▶ Work to be completed
Count the lines below that contain the word "spec", and give only that number.

▶ Materials provided

/-- What an accepted command can do (R83): answer for its own word, with 32 data bytes where a ready block's profile is valid,
or write its region and start the frame (R87). -/
theorem exec_decodeWord_cases {w : Word} {s t : State} (h : exec (decodeWord w) s = .next t) :
    (∃ code detail data, t = s.respond w code detail data
        ∧ ((s.ready = true → s.cfg.profileValid = true) → data.length = 32))
    ∨ ∃ index vals u, w = encode (.setBrightness index vals) ∧ s.ready = true ∧ s.setLed (ledIndex index) vals = .ok u
        ∧ t = u.startFrame := by
  have hw := encode_decodeWord w
  by_cases hi : ∃ index vals, decodeWord w = .setBrightness index vals
  · obtain ⟨index, vals, hi⟩ := hi
    rw [hi] at h hw
    rcases execSetBrightness_cases h with ⟨_, rfl⟩ | ⟨_, _, rfl⟩ | ⟨hr, u, hu, rfl⟩
    · exact .inl ⟨_, _, zeros, by rw [hw]; rfl, fun _ => rfl⟩
    · exact .inl ⟨_, _, zeros, by rw [hw]; rfl, fun _ => rfl⟩
    · exact .inr ⟨index, vals, u, hw.symm, hr, hu, rfl⟩
  · obtain ⟨code, data, he, hlen⟩ := exec_answers (i := decodeWord w) s fun index vals e => hi ⟨index, vals, e⟩
    rw [hw] at he
    cases he.symm.trans h
    exact .inl ⟨code, 0, data, rfl, hlen⟩

/-- What the step of an agent that runs no command can do to the responses and the outstanding words: nothing, or, by an
assertion, the reset marker, or the answer that ends a gap. -/
theorem State.perform_responses_cases {s t : State} {a : Action} (ht : s.perform a = .next t) :
    (t.responses = s.responses ∧ t.outstanding = s.outstanding)
    ∨ (a = .assertReset ∧ t.responses = s.responses ++ [.reset])
    ∨ ∃ h w resp, t.responses = s.responses ++ [.answer h w resp] ∧ s.outstandingOf h = some w
        ∧ t.outstanding = Sparse.erase s.outstanding h ∧ t.phase = .idle ∧ resp.data.length = 32 := by
  cases a with
  | period hold =>
    rcases State.period_cases ht with ⟨-, rfl⟩ | ⟨h, k, b, -, -, -, rfl⟩ | ⟨n, o, -, -, rfl⟩
      | ⟨n, -, rfl⟩ | ⟨n, o, w, -, hw, rfl⟩
    · exact .inl ⟨rfl, rfl⟩
    · rcases s.emitBit_cases h k b with ⟨-, e⟩ | ⟨-, e⟩ <;> rw [e] <;> exact .inl ⟨rfl, rfl⟩
    · exact .inl ⟨rfl, rfl⟩
    · exact .inl ⟨rfl, rfl⟩
    · exact .inr (.inr ⟨o.host, w, _, rfl, hw, rfl, rfl, rfl⟩)
  | fault c =>
    cases ht
    rcases s.transportFault_cases c with e | ⟨h, k, -, e⟩ | ⟨n, h, -, e⟩ <;> rw [e] <;> exact .inl ⟨rfl, rfl⟩
  | offer h w =>
    cases ht
    rcases s.offer_cases h w with e | ⟨-, -, e⟩ <;> rw [e] <;> exact .inl ⟨rfl, rfl⟩
  | assertReset => cases ht; exact .inr (.inl ⟨rfl, rfl⟩)
  | read h off width => cases ht; exact .inl ⟨rfl, rfl⟩
  | accept h => cases ht; exact .inl ⟨rfl, rfl⟩
  | releaseReset c => cases ht; exact .inl ⟨rfl, rfl⟩

theorem State.responses_performInReset (s : State) (a : Action) : (s.performInReset a).responses = s.responses := by
  cases a <;> rfl

theorem Sparse.get_erase_self {α : Type} (m : List (Nat × α)) (a : Nat) : Sparse.get (Sparse.erase m a) a = none := by
  rw [Sparse.get_erase, if_pos rfl]

/-- What a step can do to the responses: nothing, the reset marker, or one answer, with 32 data bytes, that ends its host's
command and leaves the engine `Idle`. -/
theorem step_responses_cases {s t : State} (hs : s.InitOk) (h : step s = .next t) :
    t.responses = s.responses ∨ t.responses = s.responses ++ [.reset]
    ∨ ∃ h w resp, t.responses = s.responses ++ [.answer h w resp] ∧ t.outstandingOf h = none ∧ t.phase = .idle
        ∧ (s.outstandingOf h = some w ∨ s.accepted = some (h, w)) ∧ resp.data.length = 32 := by
  rw [← s.popAction_responses]
  rcases step_cases h with ⟨host, w, ha, he⟩ | ⟨-, rfl⟩ | ⟨-, -, hp⟩
  · obtain ⟨-, -, hidle, -, -⟩ := State.accepted_eq_some.1 ha
    have hinit := (s.sameStrip_popAction.trans (s.popAction.sameStrip_take host w)).initOk hs
    rcases exec_decodeWord_cases he with ⟨code, detail, data, rfl, hlen⟩ | ⟨index, vals, u, -, -, hu, rfl⟩
    · exact .inr (.inr ⟨host, w, _, rfl, Sparse.get_erase_self _ _, s.popAction_phase.trans hidle, .inr ha,
        hlen hinit.profileValid⟩)
    · obtain ⟨-, -, -, rfl⟩ := State.setLed_eq_ok.1 hu
      exact .inl rfl
  · exact .inl (s.popAction.responses_performInReset _)
  · rcases State.perform_responses_cases hp with ⟨e, -⟩ | ⟨-, e⟩ | ⟨host, w, resp, e, hw, hout, hidle, hlen⟩
    · exact .inl e
    · exact .inr (.inl e)
    · rw [State.outstandingOf, s.popAction_outstanding] at hw
      refine .inr (.inr ⟨host, w, resp, e, ?_, hidle, .inl hw, hlen⟩)
      rw [State.outstandingOf, hout, Sparse.get_erase_self]

/-- Settles O30: the only answers are an accepted command's at once and a gap's end, and both end their host's command. -/
theorem responseEndsCommand : Obligations.ResponseEndsCommand := by
  intro s t hs h
  refine (step_responses_cases hs.init h).imp_right (Or.imp_right ?_)
  rintro ⟨host, w, resp, e, hout, hidle, hw, -⟩
  exact ⟨host, w, resp, e, hout, hidle, hw⟩

/-- Every step keeps 32 data bytes in every recorded response (R68). -/
theorem step_responsesOk {s t : State} (hinit : s.InitOk) (hs : s.ResponsesOk) (h : step s = .next t) : t.ResponsesOk := by
  intro host w resp hmem
  rcases step_responses_cases hinit h with e | e | ⟨host', w', resp', e, -, -, -, hlen⟩ <;> rw [e] at hmem
  · exact hs host w resp hmem
  · exact hs host w resp (by simpa using hmem)
  · rcases List.mem_append.1 hmem with hmem | hmem
    · exact hs host w resp hmem
    · cases List.mem_singleton.1 hmem
      exact hlen

end Sys2Proof.Machine
end

section
/-! # What each phase means, from step to step (R25, R26, R49, R98) -/

namespace Sys2Proof.Machine

/-! ## What `PhaseMeans` speaks of -/

theorem State.SameStrip.frameImage_eq {s t : State} (h : s.SameStrip t) : t.frameImage = s.frameImage := by
  rw [State.frameImage, State.frameImage, State.frameBytes, State.frameBytes, h.cfg_eq, h.buf_eq]

theorem State.SameStrip.owns {s t : State} (h : s.SameStrip t) (ho : t.outstanding = s.outstanding) {host : HostId}
    (hs : s.Owns host) : t.Owns host := by
  obtain ⟨index, vals, hout, hi, hread⟩ := hs
  refine ⟨index, vals, ho.trans hout, ?_, ?_⟩
  · rwa [h.cfg_eq]
  · rwa [h.memRead_eq, h.cfg_eq]

theorem State.SameStrip.frameEnded {s t : State} (h : s.SameStrip t) {r : FrameResult} {bits : List Bool} {st : FrameStatus}
    (hs : s.FrameEnded r bits st) : t.FrameEnded r bits st := by
  rwa [State.FrameEnded, h.frameImage_eq]

/-- What a phase means rests on the strip, the outstanding words, the frame history and the line, and a low line serves every
phase. -/
theorem State.SameStrip.phaseMeans {s t : State} (h : s.SameStrip t) (ho : t.outstanding = s.outstanding)
    (hf : t.frames = s.frames) (hd : t.dout = s.dout ∨ t.dout = false) {p : Phase} (hs : s.PhaseMeans p) :
    t.PhaseMeans p := by
  have low (hlow : s.dout = false) : t.dout = false := hd.elim (·.trans hlow) id
  match p, hs with
  | .idle, ⟨hout, hlow, hopen⟩ => exact ⟨ho.trans hout, low hlow, hf ▸ hopen⟩
  | .tx host k, ⟨hr, hk, howns, hlow, past, hframes, hopen⟩ =>
    refine ⟨h.ready_eq.trans hr, h.cfg_eq ▸ hk, h.owns ho howns, fun e => low (hlow e), past, ?_, hopen⟩
    rw [hf, h.frameImage_eq, hframes]
  | .gap n none, ⟨hr, hn, hle, hout, hlow, hopen⟩ =>
    exact ⟨h.ready_eq.trans hr, hn, h.cfg_eq ▸ hle, ho.trans hout, low hlow, hf ▸ hopen⟩
  | .gap n (some o), ⟨hr, hn, hle, howns, hlow, past, bits, st, hframes, hopen, hended⟩ =>
    exact ⟨h.ready_eq.trans hr, hn, h.cfg_eq ▸ hle, h.owns ho howns, fun e => low (hlow (h.cfg_eq ▸ e)), past, bits, st,
      hf.trans hframes, hopen, h.frameEnded hended⟩

/-! ## The frame history -/

theorem NoOpenFrame.concat {fs : List FrameEntry} (h : NoOpenFrame fs) {e : FrameEntry}
    (he : ∀ bits, e ≠ .frame bits .inProgress) : NoOpenFrame (fs ++ [e]) := by
  intro bits hmem
  rcases List.mem_append.1 hmem with hmem | hmem
  · exact h bits hmem
  · exact he bits (List.mem_singleton.1 hmem).symm

theorem State.FrameEnded.not_open {s : State} {r : FrameResult} {bits : List Bool} {st : FrameStatus}
    (h : s.FrameEnded r bits st) (bits' : List Bool) : FrameEntry.frame bits st ≠ .frame bits' .inProgress := by
  rcases h with ⟨rfl, -⟩ | ⟨-, rfl, -⟩ <;> nofun
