-- ==== Sys2Proof/Machine/Flags.lean ====
section
/-! DEFINITION. Every flag computation of the spec (spec/10_state.md R23): the carry of 8xy4, the no-borrow of 8xy5 and
8xy7, the bit shifted out of 8xy6 and 8xyE, the collision of Dxyn; and the order of the result and flag writes
(spec/41_alu.md R113). Arithmetic is exact, then narrowed (R112). -/

namespace Sys2Proof.Machine

/-- `1 if c else 0`. -/
def flagByte (c : Bool) : Byte := if c then 1 else 0

/-- The unreduced sum, 0..510 (R106). -/
def exactSum (a b : Byte) : Nat := a.toNat + b.toNat

/-- `sum mod 256` (R101, R106). -/
def sumByte (a b : Byte) : Byte := BitVec.ofNat 8 (exactSum a b)

/-- Carry: the unreduced sum is at least 256 (R106). -/
def carryFlag (a b : Byte) : Byte := flagByte (decide (exactSum a b ≥ 256))

/-- The unreduced difference `a - b`, -255..255 (R107). -/
def exactDiff (a b : Byte) : Int := (a.toNat : Int) - (b.toNat : Int)

/-- `diff mod 256` (R107, R109). -/
def diffByte (a b : Byte) : Byte := BitVec.ofInt 8 (exactDiff a b)

/-- No borrow: the unreduced difference is at least 0 (R107, R109, R115). -/
def noBorrowFlag (a b : Byte) : Byte := flagByte (decide (exactDiff a b ≥ 0))

/-- `s >> 1` (R108). -/
def shrByte (s : Byte) : Byte := s >>> 1

/-- `s & 1`, the bit a right shift moves out (R108). -/
def shrFlag (s : Byte) : Byte := s &&& 1

/-- `(s << 1) mod 256` (R110). -/
def shlByte (s : Byte) : Byte := s <<< 1

/-- `(s >> 7) & 1`, the bit a left shift moves out (R110). -/
def shlFlag (s : Byte) : Byte := (s >>> 7) &&& 1

/-- The writes of 8xy4, 8xy5 and 8xy7 in the order listed: the result, then VF, so VF ends as the flag when x = 15
(R113; the spec's decision D9, DESIGN CHOICE, log 14). -/
def State.resultThenFlag (s : State) (x : Reg) (result flag : Byte) : State := (s.setReg x result).setReg VF flag

/-- The writes of 8xy6 and 8xyE in the order listed: VF, then the result, so VF ends as the shifted value when x = 15
(R113; D9, log 14). -/
def State.flagThenResult (s : State) (x : Reg) (result flag : Byte) : State := (s.setReg VF flag).setReg x result

end Sys2Proof.Machine
end

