-- ==== Sys2Proof/Machine/Pacer.lean ====
section
/-! DEFINITION. The pacer: the tick, the drain and the outer iteration (spec/60_exceptions.md R177 to R186). -/

namespace Sys2Proof.Machine

/-- FRAME_MS, exactly 1000/60 = 50/3 milliseconds (spec/00_scope.md R11; exact by D14, log 19). -/
def frameMs : Rat := mkRat 50 3

/-- Put out one event (R192). -/
def State.emit (s : State) (o : Output) : State := { s with outputs := s.outputs ++ [o] }

/-- The presentation part of a tick (R180): only a pending redraw presents, and it is then no longer pending. -/
def presentPending (s : State) : State :=
  if s.redrawPending then { s.emit (.present s.fb) with redrawPending := false } else s

/-- The sound part of a tick (R180, R182): the tone sounds at the tick that takes ST from 1 to 0 (R181; D13, log 18). -/
def tickSound (s : State) : State :=
  if s.st = 0 then s
  else if s.st = 1 then { s.emit .emitTone with st := s.st - 1 }
  else { s with st := s.st - 1 }

/-- The delay part of a tick (R180, R182). -/
def tickDelay (s : State) : State := if s.dt = 0 then s else { s with dt := s.dt - 1 }

/-- One tick, in the source's order (R180). -/
def tick (s : State) : State := tickDelay (tickSound (presentPending s))

/-- The inner loop `while lag >= FRAME_MS` (R178), with a bound on its rounds so that the recursion is structural. -/
def drain : Nat → State → State
  | 0, s => s
  | k + 1, s => if frameMs ≤ s.lag then drain k (tick { s with lag := s.lag - frameMs }) else s

/-- How many whole frames a lag holds: the rounds the loop makes (R183). -/
def ticksDue (lag : Rat) : Nat := (lag / frameMs).floor.toNat

/-- Accumulate the iteration's elapsed time and drain the lag (R178). -/
def accumulate (ms : Rat) (s : State) : State := drain (ticksDue (s.lag + ms)) { s with lag := s.lag + ms }

/-- A cycle that reported a framebuffer change sets the pending-redraw flag (R179). -/
def noteRedraw (s : State) : State :=
  match s.result with
  | .completed true => { s with redrawPending := true }
  | .completed false => s
  | .blocked => s

/-- Whether the iteration returns before accumulating: a Blocked cycle under KEYWAIT_STALLS_TIMERS (R184). -/
def State.stalls (s : State) : Bool := s.result == .blocked && s.params.keywaitStallsTimers

/-- What the pacer does after a cycle (R178). After a fault: no redraw-flag update, no accumulation and no tick; the
record is surfaced (R165, R192; D15, log 20). -/
def pace (ms : Rat) (s : State) : State :=
  match s.status with
  | .halted r => s.emit (.runEnd (.halted r))
  | .running => if s.stalls then noteRedraw s else accumulate ms (noteRedraw s)

/-- How the run has ended, if it has (R186): a halted engine, a load that failed, or a quit. -/
def State.runEnd (s : State) : Option RunEnd :=
  match s.status with
  | .halted r => if r.kind = .programTooLarge then some (.noStart r) else some (.halted r)
  | .running => if s.hasQuit then some .quit else none

/-- The iteration's inputs are used up, whatever it did (log 1). -/
def State.endIteration (s : State) : State := { s with inputs := s.inputs.tail, iterations := s.iterations + 1 }

/-- The quit input ends the run with the state as it stands: no cycle and no tick (R185; D22, log 8). -/
def quitRun (s : State) : State := { s with hasQuit := true, outputs := [.runEnd .quit] }

/-- One outer iteration (R178), made only while the run has not ended (R36, R186). -/
def iterate (s : State) : Out :=
  match s.runEnd with
  | some e => .fault (.runEnded e)
  | none =>
    if s.input.quit then .next (quitRun s).endIteration
    else
      match cycle s.beginCycle with
      | .next t => .next (pace (elapsedMs s.input) t).endIteration
      | .fault f => .fault f
      | .refused r => .refused r

end Sys2Proof.Machine
end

▶ Result of the exercise
5